## Task details
A copy is needed of each line in the records that has the word "mover".

## Recorded data

-- ==== Sys2Proof/Machine/State.lean ====
section
/-! DEFINITION. The state of the ZX9616 as plain data: everything INVENTORY.md lists, in groups by chapter. -/

namespace Sys2Proof.Machine
open Sys2Proof

/-- Why the block stops. -/
inductive Fault where
  /-- RST_STY_N_PULSE with a width that R532 calls not specified. Safe: the manual gives no effect. -/
  | pulseNotSpecified
deriving DecidableEq, Repr

/-- Why a command has no meaning. -/
inductive Refusal where
  /-- Raised by an arm of exec whose command is not reached yet. Safe. -/
  | notModelled (mnemonic : String)
deriving DecidableEq, Repr

/-! ## Packets, flits, routers, NIs (chapter 03) -/

/-- A packet: the head-flit fields of Table 3.5, its data, and the model's own number for it. -/
structure Packet where
  /-- Model bookkeeping: unique number of the packet. A response keeps its request's number. -/
  pid : Nat := 0
  vc : Nat := 0
  dst : Nat := 0
  src : Nat := 0
  far : Bool := false
  farId : Nat := 0
  srcDev : Nat := 0
  route : Nat := 0
  urg : Nat := 0
  op : Op := .rd
  len : Nat := 0
  addr : Nat := 0
  kid : Nat := 0
  pageHint : Nat := 0
  debug : Bool := false
  dma : Bool := false
  sealedAttr : Bool := false
  tag : Nat := 0
  status : Status := .ok
  wait : Nat := 0
  flow : Nat := 0
  deadline : Nat := 0
  data : List Byte := []
  /-- Data flits whose POISON is set (R77). -/
  poison : List Nat := []
  /-- Initiator within the endpoint: engine index 0-3, 4 + i for mover channel i, 0 elsewhere. -/
  agent : Nat := 0
  /-- Number of the access the packet is a part of (R79). -/
  group : Nat := 0
  /-- Instant of presentation, for WAIT and RT (R156). -/
  presentedAt : Nat := 0
  /-- ORB held, for a request that needs one (R101). -/
  orb : Option Nat := none
  /-- HOPS of the link the packet came in by (R223), and the SET it travels in (R237). -/
  hops : Nat := 0
  set1 : Bool := false
  /-- Exit port of a packet that leaves the device, kept from when its reservation was asked for (R236, R237). -/
  exit : Option Nat := none
  /-- Source event of an event-record MSG (R13). -/
  ev : Option Nat := none
deriving DecidableEq, Repr

/-- A flit of a packet. A head flit carries the current head fields in `pkt`. -/
structure Flit where
  pkt : Packet := {}
  idx : Nat := 0
  isHead : Bool := true
  isLast : Bool := true
  poison : Bool := false
  /-- When it entered the buffer it is in; in a port's receive buffer its last symbol, in hundredths of a Braid cycle (R228). -/
  at_ : Nat := 0
  /-- When its present age began (R105); in a port's receive buffer its LEADER's last symbol. -/
  ageFrom : Nat := 0
deriving DecidableEq, Repr

/-- Where the flits on a link go. -/
inductive Hop where
  | input (router port : Nat)
  | ni (ep : Nat)
deriving DecidableEq, Repr

/-- A flit between an output and the next input. -/
structure Wire where
  hop : Hop := .ni 0
  flit : Flit := {}
  sentAt : Nat := 0
deriving DecidableEq, Repr

/-- A router (x, y), numbered 8x + y. Ports by their turn codes 1-7 (Table 3.7). -/
structure Router where
  /-- Input buffers: (input port, flit) in order of arrival (R83, R87). -/
  buf : List (Nat × Flit) := []
  /-- rr[o]: index of the last winning candidate, default 20 = (L2, VC3) (R106). -/
  rr : Tbl Nat := []
  /-- Packet in progress on output o: input port * 4 + VC (R84). -/
  busy : Tbl Nat := []
  /-- Credits taken of the buffer behind output o on VC v, key 4 o + v (R85). -/
  used : Tbl Nat := []
  /-- Credits to return upstream: input port, VC, and when the credit is there. -/
  owed : List (Nat × Nat × Nat) := []
  disabled : List Nat := []
  /-- Outputs to disable after the packet in progress (R128). -/
  goingDown : List Nat := []
  asleep : Bool := false
  /-- First arrival at a sleeping router (R131). -/
  wakingSince : Option Nat := none
  /-- When the pipeline last started after sleep: a flit that arrived before has its cycles counted from then (R131). -/
  pipeFrom : Nat := 0
  lastFlit : Nat := 0
  /-- Packets whose remaining flits are discarded (R127). -/
  dropping : List Nat := []
  /-- 0 POSTED_DISCARD, 1 WAKE, 2-8 PARITY_ERR of N E S W L0 L1 L2, 9 ROUTE_DROP, 10 URG15_GRANT (Table 3.15). -/
  ctr : Tbl Nat := []
deriving DecidableEq, Repr

/-- An outstanding response buffer (R101, R108). -/
structure Orb where
  index : Nat := 0
  pid : Nat := 0
  /-- Share of a quad NI: 0-3 engines, 4 mover (R256); 0 elsewhere. -/
  share : Nat := 0
  agent : Nat := 0
  group : Nat := 0
  dst : Nat := 0
  vc : Nat := 0
  probe : Bool := false
  far : Bool := false
  /-- None until the head flit has left (R109). -/
  deadline : Option Nat := none
  injectedAt : Nat := 0
deriving DecidableEq, Repr

/-- A destination whose packets are held on a VC until the PROBE answers (R98). -/
structure Hold where
  dst : Nat := 0
  vc : Nat := 0
  share : Nat := 0
deriving DecidableEq, Repr

/-- A network interface, keyed by endpoint ID. -/
structure Ni where
  /-- Entries that differ from the default table of R631. -/
  routes : Tbl Nat := []
  shadow : Tbl Nat := []
  /-- The shadow table has passed ROUTE_LOAD's checks (R96). -/
  shadowOk : Bool := true
  swapPending : Bool := false
  /-- (destination, VC, agent) of packets injected under the table in force (R98). -/
  sent : List (Nat × Nat × Nat) := []
  holds : List Hold := []
  /-- Requests waiting to leave, and responses waiting to be injected. -/
  queue : List Packet := []
  orbs : List Orb := []
  /-- Credits taken of the router's local input buffer, by VC. -/
  used : Tbl Nat := []
  /-- Local port out of service after a parity error (R128). -/
  down : Bool := false
  /-- VC2 flits delivered to a reach and not yet taken by it: at most 4 (R144). -/
  holding : List Packet := []
  /-- 0 TX_PKT 1 RX_PKT 2 LOCAL_FENCED 3 LOCAL_DECODE 4 LOCAL_ROUTE 5 ORB_TIMEOUT 6 LATE_RSP 7 LATE_RSP_TGT 8 POSTED_DISCARD 9 ORB_FULL (Table 3.15). -/
  ctr : Tbl Nat := []
deriving DecidableEq, Repr

/-- One part of a split access (R79). -/
structure Part where
  pid : Nat := 0
  off : Nat := 0
  len : Nat := 0
  answered : Bool := false
  status : Status := .ok
  wait : Nat := 0
  data : List Byte := []
  /-- Data flits that came with POISON (R371). -/
  poison : List Nat := []
deriving DecidableEq, Repr

/-- An access of an initiator, with its parts in address order (R79, R299). -/
structure Group where
  gid : Nat := 0
  ep : Nat := 0
  agent : Nat := 0
  op : Op := .rd
  presentedAt : Nat := 0
  parts : List Part := []
deriving DecidableEq, Repr

/-- The one completion an initiator gets for an access (R79). -/
structure Completion where
  gid : Nat := 0
  ep : Nat := 0
  agent : Nat := 0
  op : Op := .rd
  status : Status := .ok
  wait : Nat := 0
  data : List Byte := []
  /-- The parts, so that what arrived of a divided transfer is known (R299). -/
  parts : List Part := []
  rt : Nat := 0
  /-- When it reaches the initiator (R116, R156, R257). -/
  doneAt : Nat := 0
deriving DecidableEq, Repr

/-- A request delivered to an endpoint and not yet served. -/
structure Delivered where
  ep : Nat := 0
  pkt : Packet := {}
  /-- When it came: a wake of a memory counts from here (Table 9.4). -/
  came : Nat := 0
  /-- When the endpoint can use it: a quad that slept has woken by then. -/
  at_ : Nat := 0
  /-- Operating point of the quad when it was delivered (R160). -/
  op : Nat := 0
deriving DecidableEq, Repr

/-- Gate states (Table 3.12). -/
inductive GateState where
  | opened | fencing | drained | closed
deriving DecidableEq, Repr

/-- A weir gate (R118-R126). -/
structure Gate where
  st : GateState := .opened
  force : Bool := false
  since : Nat := 0
  /-- DRAIN_MAX in force when FENCING began (R591), in Braid cycles. -/
  limit : Nat := 3200000
  job : Option Nat := none
  timedOut : Bool := false
deriving DecidableEq, Repr

/-- A router maintenance sequence (Table 3.13). -/
structure Maint where
  router : Nat := 0
  action : Nat := 0
  port : Nat := 0
  force : Bool := false
  step : Nat := 1
  job : Nat := 0
  saved : Tbl (Tbl Nat) := []
deriving DecidableEq, Repr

## Task answer
  /-- Initiator within the endpoint: engine index 0-3, 4 + i for mover channel i, 0 elsewhere. -/
  /-- Share of a quad NI: 0-3 engines, 4 mover (R256); 0 elsewhere. -/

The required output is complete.